Formed in 1990, these Warhawks have won 12 national titles, had 361 players drafted by major league teams (30 in the first round) and put 51 alums onto high per diem lists (including one named Bryant and one named Joey Gallo).

Their all-time won-loss record is 1,321-231. If I were with the Indians or Reds, I’d be sending these guys official uniforms.

It’s the kind of program Mike Bryant would like to build here, with a little help from his son’s employer and the continued support of Cubs scouts Tom Myers and Denny Henderson.

“We’re in it for the long haul,” he said last week from a cushy couch in the Bryant Man Cage, an addition built onto the home Kris grew up in which includes a batting cage, about two dozen of Kris’ bats, one of Mike’s from his Elmira Red Sox days, a few Kris Bryant Fatheads and a life-size cutout of the Dos Equis beer guy.

“The Cubs are planting roots here. They picked Las Vegas largely because of the Bryce Harper-Joey Gallo-Kris Bryant story.”

Mike Bryant said in addition to cool major league uniforms, the Cubs’ scout team players will play a ton of games against top-level competition in wooden bat tournaments in Florida and Illinois. They will be both exposed to and coached by professional baseball scouts.

“These contacts run deep, all the way to the top,” he said.

He mentioned how things have changed since when he played, when a young player might have to drive for hours to try to impress scouts at a tryout camp. But those camps usually were free, whereas today’s travel teams have budgets that may run as high as $100,000.
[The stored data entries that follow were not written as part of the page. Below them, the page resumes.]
section
/-!
PROOF. Proofs of the statements of 70_reset_and_hazards.md about the H_RESET state (O57, O58; R450): it has the invariant
of the machine, and the registers, the controller and the environment have the values the rule states.
-/

namespace Sys2Proof.Machine

/-! ### The invariant, agent by agent

The device is STOPPED with every flag clear, the environment's lists are empty, and the controller owns nothing: what is
left are the ranges of the lengths and the cursors, where the model's own values count (log entries 1 and 2). -/

theorem hReset_dev_inv : Dev.hReset.Inv where
  rlen := by decide
  tlen := by decide
  rxCurDev := by decide
  txCurDev := by decide
  rdra := rfl
  tdra := rfl
  pendingStart := nofun
  init := by decide
  strt := by decide
  rxon := nofun
  txon := nofun
  tdmd := nofun
  style := by decide
  quiet := fun _ => Csr0.clear_quiet
  atStop := nofun

theorem hReset_env_inv (p : Params) (g : Platform) : (State.hReset p g).env.Inv p where
  arriving := nofun
  sent := nofun
  delivered := nofun

/-- The cursors start at 0, and no ring is empty whatever the parameters (`rxLen_pos`, `txLen_pos`). -/
theorem initial_ctl_inv (p : Params) (refused : Bool) : Ctl.initial.Inv p refused where
  rxCur := rxLen_pos p
  txCur := txLen_pos p
  region := nofun
  owned := nofun
  freed := nofun
  unowned := fun _ _ => ⟨rfl, rfl, rfl⟩

theorem hReset_inv (p : Params) (g : Platform) : (State.hReset p g).Inv where
  memory := hReset_mem_wf p g
  addresses := nofun
  dev := hReset_dev_inv
  env := hReset_env_inv p g
  ctl := initial_ctl_inv p _

/-- Settles O57: the reset state is one H_RESET state, and each of them has the invariant (`hReset_inv`). -/
theorem resetHasTheInvariant : Obligations.ResetHasTheInvariant := ⟨hReset_inv, hReset_inv _ _⟩

/-! ### The values -/

/-- A STOPPED device with no flag set reads CSR0 as STOP alone (R24). -/
theorem csrRead_zero_hReset : csrRead Dev.hReset 0 = 0x0004 :=
  (csrRead_zero Dev.hReset).trans (csr0Word_eq_stop rfl rfl rfl)

/-- CSR4, CSR15, CSR112 and BCR20 read 0 after H_RESET (R450). -/
theorem registers_hReset :
    csrRead Dev.hReset 4 = 0 ∧ csrRead Dev.hReset 15 = 0 ∧ csrRead Dev.hReset 112 = 0 ∧ bcrRead Dev.hReset 20 = 0 := by
  decide

/-- IENA is clear, so the interrupt line is low (R38). -/
theorem irq_hReset : irq Dev.hReset = false := Bool.and_false _

/-- Settles O58: the reads and the interrupt line by the lemmas above; the other conjuncts are fields of `State.hReset`. -/
theorem resetValues : Obligations.ResetValues := by
  intro p g
  obtain ⟨hcsr4, hcsr15, hcsr112, hbcr20⟩ := registers_hReset
  exact ⟨rfl, rfl, csrRead_zero_hReset, hcsr4, hcsr15, hcsr112, hbcr20, rfl, rfl, irq_hReset, rfl, rfl, rfl, rfl, rfl,
    rfl, rfl, rfl, rfl, rfl, rfl⟩

end Sys2Proof.Machine
end

section
/-!
PROOF. Proof of the statement of 40_register_access.md section 5 about both access modes (O19; R133, R186): what a
RegisterAccess call returns and does is said once for the two modes, and a sequence of calls is followed in both at once.
-/

namespace Sys2Proof.Machine

/-! ### A RegisterAccess call (R181 to R185) -/

/-- The state after a RegisterAccess call, the result apart. -/
def called (c : Pseudo) (s : State) : State :=
  match c with
  | .csrr n => writeRap (registerData n) s
  | .csrw n v => writeRdp (registerData v) (writeRap (registerData n) s)
  | .bcrr n => writeRap (registerData n) s
  | .bcrw n v => writeBdp (registerData v) (writeRap (registerData n) s)
  | .rareset => readReset s

/-- The value a RegisterAccess call returns. -/
def calledValue (c : Pseudo) (s : State) : Option Word :=
  match c with
  | .csrr n => some (readRdp (writeRap (registerData n) s))
  | .csrw _ _ => none
  | .bcrr n => some (readBdp (writeRap (registerData n) s))
  | .bcrw _ _ => none
  | .rareset => none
The Ohio Warhawks even have their own dormitory, called The Nest. It’s 4,000 square feet and has 22 beds, a plasma TV, batting cages and pitchers mounds. And an Xbox 360.

“Five throws from the outfield and 10 cuts,” Mike Bryant said of the tryout experience of yesteryear, adding that he was lucky to get 125 at-bats during a season of American Legion ball.

I said things have changed since I started writing about summertime baseball, too, when the best team I ever saw was another squad from Ohio, called the Midland Redskins. This team of young phenoms had uniforms patterned after the University of Michigan and featured Ken Griffey Jr. and Barry Larkin in the same lineup.

Mike Bryant’s eyebrow went up like an infield fly.

“We’re playing them on Wednesday — they’re in the tournament,” he said.

It’s the second game in Pool B — the Kris Bryant Pool.